I live in a very rural area and over the past 3-4 years our internet has gone
from poor (0.5MBps) to nothing. We were told by an engineer that the wire is
so badly damaged that there is nothing that he could do and the majority of
the wire from the exchange from our house to the exchange would have to be
replaced. Its so bad landline calls are no inaudible due to the amount of
noise coming down the line.

What did BT have to say about this? Absolutely nothing, there is a flag on our
account letting the call centers know that there is nothing they can do for
us. They just keep telling us to move ISPs. But everything goes down the BT
line anyway so thats just moving the problem elsewhere.

(Its quite sad that I can remember the sequence of numbers to press when
ringing up to get through to the tech support and then the script they used to
ask when tried to resolve our issues.)

There are about 5 other houses with us, then about 4 miles before the next
town, and then the exchange. In total we are about 5-7 miles from the exchange
(which is fibre ready).

The problem for us now is that everyone just expects broadband of some form or
another, its like a utility. Nobody wants to buy a house with no water, or
electric and now people don't want to buy a house without broadband. So we've
got to the point where we are trying to move house to get access to the
internet but cannot sell our current house to get the funds to move.

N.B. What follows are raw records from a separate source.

-- ==== Sys2Proof/Machine/Run.lean ====
section
/-! DEFINITION. Runs of command words (`20_memory.md` R62, `70_reset_and_hazards.md` R216), transactions and their
results (`42_encoder.md` R146, `43_decoder.md` R160; log 21). -/

namespace Sys2Proof.Machine

/-- Continue with the next state, or stop. -/
def andThen (r : Result) (k : State → Result) : Result :=
  match r with
  | .next s => k s
  | .fault f => .fault f
  | .refused f => .refused f

/-- The fold of the step function over a sequence of words (R62, R216). -/
def runWords (ws : List CmdWord) (s : State) : Result :=
  match ws with
  | [] => .next s
  | w :: more => andThen (accept w s) (runWords more)

/-- The same over decoded commands. -/
def runInstrs (is : List Instr) (s : State) : Result :=
  match is with
  | [] => .next s
  | i :: more => andThen (exec i s) (runInstrs more)

/-- What one command did, as the host sees it: the command, its response, and the elements it emitted. -/
structure Event where
  command : Decoded
  rsp     : List RspWord
  enc     : List EncChar
  dec     : List Sym
  deriving DecidableEq, Repr

/-- The event of a command that took `s` to `t`: what was appended to each output channel. -/
def eventOf (d : Decoded) (s t : State) : Event :=
  ⟨d, t.rsp.drop s.rsp.length, t.encOut.drop s.encOut.length, t.decOut.drop s.decOut.length⟩

/-- The events of a sequence of words. -/
def trace (ws : List CmdWord) (s : State) : List Event :=
  match ws with
  | [] => []
  | w :: more =>
    match accept w s with
    | .next t => eventOf (decode s.cfg w) s t :: trace more t
    | .fault _ => []
    | .refused _ => []

/-- The code of the event's response. -/
def Event.code (e : Event) : Option (BitVec 4) := e.rsp.head?.map (fun r => r.extractLsb' 28 4)

/-- The result of a transaction (R146, R160): `Ok` of the elements it emitted, or `Err` of the closing code. -/
inductive TxnResult where
  | ok (elements : List (BitVec 8))
  | err (code : BitVec 4)
  deriving DecidableEq, Repr

/-- What the response to an END says (R146, R160): nothing when it is E_BADCMD or E_SEQ, since then the END did
not close a transaction. -/
def closingResult (code : Option (BitVec 4)) (elements : List (BitVec 8)) : Option TxnResult :=
  match code with
  | none => none
  | some c =>
    if c = Status.eBadcmd.bits ∨ c = Status.eSeq.bits then none
    else if c = Status.ok.bits then some (.ok elements)
    else some (.err c)

/-- The results of the encode transactions that close in a trace, in order (R146). `opened` holds what the open
transaction has emitted so far. Refused commands and commands of other kinds take no part. -/
def encodeResults (opened : Option (List EncChar)) (es : List Event) : List TxnResult :=
  match es with
  | [] => []
  | e :: more =>
    match e.command, opened with
    | .command .encStart, none =>
      encodeResults (if e.code = some Status.ok.bits then some [] else none) more
    | .command (.encSym _), some acc => encodeResults (some (acc ++ e.enc)) more
    | .command .encEnd, some acc =>
      match closingResult e.code acc with
      | none => encodeResults (some acc) more
      | some r => r :: encodeResults none more
    | _, _ => encodeResults opened more

/-- The results of the decode transactions that close in a trace, in order (R160). -/
def decodeResults (opened : Option (List Sym)) (es : List Event) : List TxnResult :=
  match es with
  | [] => []
  | e :: more =>
    match e.command, opened with
    | .command .decStart, none =>
      decodeResults (if e.code = some Status.ok.bits then some [] else none) more
    | .command (.decBit _), some acc => decodeResults (some (acc ++ e.dec)) more
    | .command .decEnd, some acc =>
      match closingResult e.code acc with
      | none => decodeResults (some acc) more
      | some r => r :: decodeResults none more
    | _, _ => decodeResults opened more

/-- The observable outcome of a run from reset (R216): the sequences received on RSP, ENC_OUT and DEC_OUT. -/
def outcomeOfRun (c : Config) (ws : List CmdWord) : Option (List RspWord × List EncChar × List Sym) :=
  match runWords ws (State.resetWith c) with
  | .next t => some (t.rsp, t.encOut, t.decOut)
  | .fault _ => none
  | .refused _ => none

/-- "A run is complete when both engines are IDLE at its end" (R216). -/
def State.runComplete (s : State) : Bool := decide (s.encSt = .idle ∧ s.decSt = .idle)

end Sys2Proof.Machine
end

EDIT: Also just like to add that I've looked into 4G and due to the landscape,
it wasn't an option :(

------
kayoone
I don't know much about the broadband market, but i feel the future will be
wireless highspeed internet. In many regions LTE/4G already reach very decent
speeds with low latency, the main problem is insane traffic costs and probably
not enough infrastructure to support many clients. But the technology is
already there isn't it ? Or will companies always want wired highspeed
internet ?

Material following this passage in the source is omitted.